Arrow-right Camera
The Spokesman-Review Newspaper
Spokane, Washington  Est. May 19, 1883

Bill To Raise National Debt Ceiling To $5.5 Trillion Passes Congress Gop Leaders Added Some Planks Of Contract With America To Bill

Associated Press

Legislation raising the ceiling on the national debt to $5.5 trillion - enough for another year and a half of deficit spending - cleared Congress on Thursday.

GOP leaders packaged the politically distasteful measure with several planks of their “Contract With America” and it passed the House by a 328-91 vote. The Senate later OK’d it with an unrecorded voice vote.

President Clinton’s signature is needed by midnight Friday to avert a first-ever federal default. The Treasury Department has been juggling accounts since the government bumped against the present $4.9 trillion last fall.

“The president’s prepared to act … the minute the legislation’s available,” White House spokesman Mike McCurry said.

Congress also sent Clinton another measure in the GOP contract a line-item veto that will give the president authority beginning next January to excise individual programs or projects in lawmakers’ appropriations bills.

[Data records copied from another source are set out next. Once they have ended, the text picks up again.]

-- ==== Sys2Proof/Tests/Slice0.lean ====
section
/-! SUPPORT. The model's own tests. Expected results come from spec 95_test_vectors.md, by section; each theorem named
`witness_<Name>` shows values that meet the hypotheses of the obligation of that name, clause by clause. -/

namespace Sys2Proof.Tests

open Sys2Proof Sys2Proof.Machine

/-! ## Small states -/

/-- A backed block in phase Ready, idle, with given slots (the shape of 95_test_vectors.md sections 2.4 to 2.6). -/
def readyWith (slots : List Slot) : State :=
  { phase := .ready, allocated := true, count := slots.length, backing := .owned
    cfgPin := some 5, cfgBus := some 1, cfgFreq := some 8000000, handle := .session
    pix := (List.range slots.length).zip slots
    scratch := [], fault := none, refused := false, history := [], waiting := none
    host := [], allocAnswers := [], transportAnswers := [] }

/-- The store of section 2.6. -/
def ready3 : State := readyWith [0x0000FF00, 0x00FF0000, 0xAB0000FF]

/-- The store of section 2.5. -/
def ready5 : State := readyWith [1, 2, 3, 4, 5]

/-- An owned block of two slots before INIT (section 2.8), with the answers to come. -/
def unready2 (alloc : List AllocAnswer) (transport : List TransportAnswer) : State :=
  { readyWith [] with
    phase := .unready, allocated := false, count := 2, cfgPin := none, cfgBus := none, cfgFreq := none
    handle := .none, allocAnswers := alloc.map some, transportAnswers := transport.map some }

/-- A borrowed block of two slots before INIT, the host buffer holding 7 and 8 (section 2.8). -/
def borrowed2 (transport : List TransportAnswer) : State :=
  { unready2 [] transport with allocated := true, backing := .borrowed, pix := [(0, 7), (1, 8)] }

/-- A state with the transport's answers to come. -/
def answering (s : State) (transport : List TransportAnswer) : State :=
  { s with transportAnswers := transport.map some }

/-- A state whose host makes the given moves next. -/
def moving (s : State) (moves : List HostMove) : State := { s with host := moves }

/-- A view of the next state. -/
def after {α : Type} (f : State → α) : Host.Outcome State Fault Refusal → Option α
  | .next t => some (f t)
  | .fault _ => none
  | .refused _ => none

/-- The slots and the responses a command leaves. -/
def storeView (t : State) : List (Option Slot) × List (Byte × Status × Slot) :=
  ((List.range t.count).map (Memory.read t.pix), responses t.history)

/-! ## WellFormed: a configuration that is well formed, and one ill formed in each check (R8) -/

def params : Params :=
  { count := 3, backing := .borrowed, hostSlots := 3, sym1 := 0xF8, sym0 := 0xC0, maxCount := 3
    maxTransferBytes := 73, wireMsbFirst := true, hostEndian := .little }

theorem test_wf_accepts : params.wf = true := by decide

theorem test_wf_refuses_no_pixels : { params with count := 0 }.wf = false := by decide

theorem test_wf_refuses_too_many_pixels : { params with maxCount := 2 }.wf = false := by decide

theorem test_wf_refuses_short_transfer : { params with maxTransferBytes := 72 }.wf = false := by decide

theorem test_wf_refuses_equal_symbols : { params with sym0 := 0xF8 }.wf = false := by decide

theorem test_wf_refuses_small_buffer : { params with hostSlots := 2 }.wf = false := by decide

/-- An ill-formed configuration has no initial state (R8). -/
theorem test_construct_refuses : State.construct { params with count := 0 } (fun _ => 0) [] [] = none := by decide

/-! ## Decoding: the words of section 2.1 -/

theorem test_decode_init : decode 0x01000000_00000005_00000001_007A1200#128 = .ok (.init 5 1 8000000) := by decide

theorem test_decode_setpx : decode 0x02000000_00000001_00000000_FF00FF00#128 = .ok (.setpx 1 0xFF00FF00) := by decide

theorem test_decode_setrgb : decode 0x03000000_00000000_00000000_00FF0000#128 = .ok (.setrgb 0 255 0 0) := by decide

theorem test_decode_sethsv : decode 0x04000000_00000002_00000000_0000004D#128 = .ok (.sethsv 2 0 0 77) := by decide

theorem test_decode_fill :
    decode 0x05000000_FFFFFFFF_FFFFFFFF_00000000#128 = .ok (.fill 0xFFFFFFFF 0xFFFFFFFF 0) := by decide

theorem test_decode_clear : decode 0x06000000_00000000_00000000_00000000#128 = .ok .clear := by decide

theorem test_decode_show : decode 0x07000000_00000000_00000000_00000000#128 = .ok .showFrame := by decide

theorem test_decode_getpx : decode 0x08000000_00000002_00000000_00000000#128 = .ok (.getpx 2) := by decide

theorem test_decode_rgb2pk : decode 0x09000000_00000000_00000000_00123456#128 = .ok (.rgb2pk 18 52 86) := by decide

theorem test_decode_hsv2pk : decode 0x0A000000_00000000_00000000_0064004D#128 = .ok (.hsv2pk 100 0 77) := by decide

/-- The words section 2.1 lists as refused for their opcode or their RSVD. -/
theorem test_decode_refuses_opcodes :
    decode 0x00000000_00000000_00000000_00000000#128 = .error .illegalEncoding ∧
      decode 0x0B000000_00000000_00000000_00000000#128 = .error .illegalEncoding ∧
      decode 0xFF000000_00000000_00000000_00000000#128 = .error .illegalEncoding ∧
      decode 0x07000001_00000000_00000000_00000000#128 = .error .illegalEncoding := by decide

/-- The words section 2.1 lists as refused for a nonzero unused operand bit. -/
theorem test_decode_refuses_operands :
    decode 0x06000000_00000001_00000000_00000000#128 = .error .illegalEncoding ∧
      decode 0x02000000_00000001_00000001_0000FF00#128 = .error .illegalEncoding ∧
      decode 0x03000000_00000000_00000000_01FF0000#128 = .error .illegalEncoding ∧
      decode 0x09000000_00000001_00000000_00FF0000#128 = .error .illegalEncoding := by decide

/-- Program P2's word of `SETRGB 5, 1, 2, 3`. -/
theorem test_encode_setrgb : encode (.setrgb 5 1 2 3) = 0x03000000_00000005_00000000_00010203#128 := by decide

/-- Program P2's word of `INIT 7, 2, 4000000`. -/
theorem test_encode_init : encode (.init 7 2 4000000) = 0x01000000_00000007_00000002_003D0900#128 := by decide

/-! ## The assembler -/

/-- W12: the default frequency. -/
theorem test_assemble_init_default :
    assembleWord (.initDefault 5 1) = some 0x01000000_00000005_00000001_007A1200#128 := by decide

/-- P2: FILL takes its color first, as the source does, and carries it in slot C. -/
theorem test_assemble_fill :
    assembleWord (.fill 0x0000FF 1 2) = some 0x05000000_00000001_00000002_000000FF#128 := by decide

/-- R90: an operand that does not fit is rejected. -/
theorem test_assemble_rejects :
    assembleWord (.setrgb 0 256 0 0) = none ∧ assembleWord (.setpx 0x100000000 0) = none := by decide

/-- Lines of programs P1 and P2 as text. -/
theorem test_assemble_text :
    assembleText "SETRGB 2, 0, 0, 255      ; pure blue".toList = some [0x03000000_00000002_00000000_000000FF#128] ∧
      assembleText "  FILL 0x0000FF,1 ,	2".toList = some [0x05000000_00000001_00000002_000000FF#128] ∧
      assembleText "; nothing here".toList = some [] := by decide

/-- R90: a line that is no form is rejected. -/
theorem test_assemble_text_rejects :
    assembleText "SETRGB 2, 0, 0".toList = none ∧ assembleText "GETPX 0x".toList = none ∧
      assembleText "CLEAR 1".toList = none ∧ assembleText "GETPX 1 2".toList = none := by decide

/-! ## One step, by command -/

/-- Section 2.8, row 1. -/
theorem test_init_all_ok :
    after (fun t => (t.phase, t.handle, t.cfgFreq)) (exec (.init 5 1 8000000) (unready2 [.ok] [.ok, .ok, .ok])) =
      some (.ready, .session, some 8000000) ∧
    after storeView (exec (.init 5 1 8000000) (unready2 [.ok] [.ok, .ok, .ok])) =
      some ([some 0, some 0], [(0x01, .ok, 0)]) := by decide

/-- Section 2.8, row 4: attach ERROR. -/
theorem test_init_attach_error :
    after (fun t => (t.phase, t.fault, t.allocated, t.handle, t.cfgFreq))
      (exec (.init 5 1 8000000) (unready2 [.ok] [.ok, .error])) =
    some (.halted, some .transportAttach, true, .none, some 8000000) := by decide

/-- Section 2.4: the upper bits are kept. -/
theorem test_setpx_keeps_upper_bits :
    after storeView (exec (.setpx 2 0xAB0000FF) (readyWith [0, 0, 0])) =
    some ([some 0, some 0, some 0xAB0000FF], [(0x02, .ok, 0)]) := by decide

/-- Section 2.4: the first index beyond the store. -/
theorem test_setpx_bounds :
    after storeView (exec (.setpx 3 1) (readyWith [0, 0, 0])) =
    some ([some 0, some 0, some 0], [(0x02, .errBounds, 0)]) := by decide

/-- Section 2.4. -/
theorem test_setrgb_green :
    after storeView (exec (.setrgb 1 0 255 0) (readyWith [0, 0, 0])) =
    some ([some 0, some 0x00FF0000, some 0], [(0x03, .ok, 0)]) := by decide

/-- Section 2.4. -/
theorem test_setrgb_bounds :
    after storeView (exec (.setrgb 3 1 2 3) (readyWith [0, 0, 0])) =
    some ([some 0, some 0, some 0], [(0x03, .errBounds, 0)]) := by decide

/-- Section 2.4, by law L1. -/
theorem test_sethsv_gray :
    after storeView (exec (.sethsv 2 0 0 77) (readyWith [0, 0, 0])) =
    some ([some 0, some 0, some 0x004D4D4D], [(0x04, .ok, 0)]) := by decide

/-- Section 2.4. -/
theorem test_sethsv_bounds :
    after storeView (exec (.sethsv 5 0 0 9) (readyWith [0, 0, 0])) =
    some ([some 0, some 0, some 0], [(0x04, .errBounds, 0)]) := by decide

/-- Section 2.5: a range clamped to the store. -/
theorem test_fill_clamps :
    after storeView (exec (.fill 3 10 0xAA) ready5) =
    some ([some 1, some 2, some 3, some 0xAA, some 0xAA], [(0x05, .ok, 0)]) := by decide

/-- Section 2.5: the sum `2^32`. -/
theorem test_fill_overflow : exec (.fill 0xFFFFFFFF 1 0xAA) ready5 = .refused .fillOverflow := rfl

/-- Section 2.5. -/
theorem test_clear :
    after storeView (exec .clear ready5) =
    some ([some 0, some 0, some 0, some 0, some 0], [(0x06, .ok, 0)]) := by decide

Meanwhile, House and Senate lawmakers reported progress - but no overall deal - as they worked in marathon sessions for a compromise on spending legislation appropriating roughly $160 billion to dozens of federal agencies and departments for the six months remaining in fiscal 1996.

The unrelated provisions in the debt-limit bill include an increase in Social Security benefits for working recipients and new authority for small businesses to challenge federal regulations in court.

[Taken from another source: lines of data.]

-- ==== Sys2Proof/WellFormed.lean ====
section
/-! DEFINITION. Which byte sequences are one instruction, by the spec's own lists: the illegal opcodes of
30_encoding.md R107 and the operand counts of R90, written here apart from the decoder's table so that the two can
be held against each other. The operands of `Instr` need no check: every value of an operand byte or word is legal
(R62 has no alignment, R108 no reserved space), and their types fix their widths. -/

namespace Sys2Proof

/-- The illegal opcodes of R107, part 1 of 7. -/
def illegalOpcodes1 : List Byte :=
  [ 0x02#8, 0x03#8, 0x04#8, 0x07#8, 0x0B#8, 0x0C#8, 0x0F#8, 0x12#8, 0x13#8, 0x14#8, 0x17#8, 0x1A#8, 0x1B#8, 0x1C#8, 0x1F#8 ]

/-- The illegal opcodes of R107, part 2 of 7. -/
def illegalOpcodes2 : List Byte :=
  [ 0x22#8, 0x23#8, 0x27#8, 0x2B#8, 0x2F#8, 0x32#8, 0x33#8, 0x34#8, 0x37#8, 0x3A#8, 0x3B#8, 0x3C#8, 0x3F#8, 0x42#8, 0x43#8 ]

/-- The illegal opcodes of R107, part 3 of 7. -/
def illegalOpcodes3 : List Byte :=
  [ 0x44#8, 0x47#8, 0x4B#8, 0x4F#8, 0x52#8, 0x53#8, 0x54#8, 0x57#8, 0x5A#8, 0x5B#8, 0x5C#8, 0x5F#8, 0x62#8, 0x63#8, 0x64#8 ]

/-- The illegal opcodes of R107, part 4 of 7. -/
def illegalOpcodes4 : List Byte :=
  [ 0x67#8, 0x6B#8, 0x6F#8, 0x72#8, 0x73#8, 0x74#8, 0x77#8, 0x7A#8, 0x7B#8, 0x7C#8, 0x7F#8, 0x80#8, 0x82#8, 0x83#8, 0x87#8 ]

/-- The illegal opcodes of R107, part 5 of 7. -/
def illegalOpcodes5 : List Byte :=
  [ 0x89#8, 0x8B#8, 0x8F#8, 0x92#8, 0x93#8, 0x97#8, 0x9B#8, 0x9C#8, 0x9E#8, 0x9F#8, 0xA3#8, 0xA7#8, 0xAB#8, 0xAF#8, 0xB2#8 ]

/-- The illegal opcodes of R107, part 6 of 7. -/
def illegalOpcodes6 : List Byte :=
  [ 0xB3#8, 0xB7#8, 0xBB#8, 0xBF#8, 0xC2#8, 0xC3#8, 0xC7#8, 0xCB#8, 0xCF#8, 0xD2#8, 0xD3#8, 0xD4#8, 0xD7#8, 0xDA#8, 0xDB#8 ]

/-- The illegal opcodes of R107, part 7 of 7. -/
def illegalOpcodes7 : List Byte :=
  [ 0xDC#8, 0xDF#8, 0xE2#8, 0xE3#8, 0xE7#8, 0xEB#8, 0xEF#8, 0xF2#8, 0xF3#8, 0xF4#8, 0xF7#8, 0xFA#8, 0xFB#8, 0xFC#8, 0xFF#8 ]

/-- The 105 illegal opcode values (R107). -/
def illegalOpcodes : List Byte :=
  illegalOpcodes1 ++ illegalOpcodes2 ++ illegalOpcodes3 ++ illegalOpcodes4 ++ illegalOpcodes5 ++ illegalOpcodes6 ++
  illegalOpcodes7

/-- The opcodes with no operand byte: the implied and accumulator modes (R90); `BRK` among them, whose padding byte
is not part of its encoding and is not read (R203). -/
def noOperandOpcodes : List Byte :=
  [ 0x00#8, 0x08#8, 0x0A#8, 0x18#8, 0x28#8, 0x2A#8, 0x38#8, 0x40#8, 0x48#8, 0x4A#8, 0x58#8, 0x60#8, 0x68#8, 0x6A#8,
    0x78#8, 0x88#8, 0x8A#8, 0x98#8, 0x9A#8, 0xA8#8, 0xAA#8, 0xB8#8, 0xBA#8, 0xC8#8, 0xCA#8, 0xD8#8, 0xE8#8, 0xEA#8,
    0xF8#8 ]

/-- The opcodes with two operand bytes: the absolute and indirect modes (R90). -/
def wordOperandOpcodes : List Byte :=
  [ 0x0D#8, 0x0E#8, 0x19#8, 0x1D#8, 0x1E#8, 0x20#8, 0x2C#8, 0x2D#8, 0x2E#8, 0x39#8, 0x3D#8, 0x3E#8, 0x4C#8, 0x4D#8,
    0x4E#8, 0x59#8, 0x5D#8, 0x5E#8, 0x6C#8, 0x6D#8, 0x6E#8, 0x79#8, 0x7D#8, 0x7E#8, 0x8C#8, 0x8D#8, 0x8E#8, 0x99#8,
    0x9D#8, 0xAC#8, 0xAD#8, 0xAE#8, 0xB9#8, 0xBC#8, 0xBD#8, 0xBE#8, 0xCC#8, 0xCD#8, 0xCE#8, 0xD9#8, 0xDD#8, 0xDE#8,
    0xEC#8, 0xED#8, 0xEE#8, 0xF9#8, 0xFD#8, 0xFE#8 ]

/-- How many operand bytes follow a legal opcode (R90, R109). -/
def operandCount (op : Byte) : Nat :=
  if noOperandOpcodes.contains op then 0 else if wordOperandOpcodes.contains op then 2 else 1

/-- The bytes are exactly one instruction: there is an opcode byte, it is not illegal (R107), and as many operand
bytes follow it as its opcode says (R90). -/
def wfBytes : List Byte → Bool
  | [] => false
  | op :: operands => !illegalOpcodes.contains op && operands.length == operandCount op

end Sys2Proof
end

A preliminary, 232-177 vote, setting the rules for debating the package, sent separate legislation to the White House giving the president veto authority to strip individual items from spending bills beginning Jan. 1.

Republicans had titled the debt-limit increase, “The Contract With America Advancement Act of 1996,” and said its passage represented their determination to enact as much of their 1994 campaign agenda as could escape Clinton’s veto.

“Many were counting us out by the end of last year,” said House Majority Leader Dick Armey, R-Texas. “But we are back.”

Democratic Rep. Lloyd Doggett of Texas scoffed, “If this is an advance of the Contract of America … then some of our Republican colleagues can’t tell backwards from forwards.”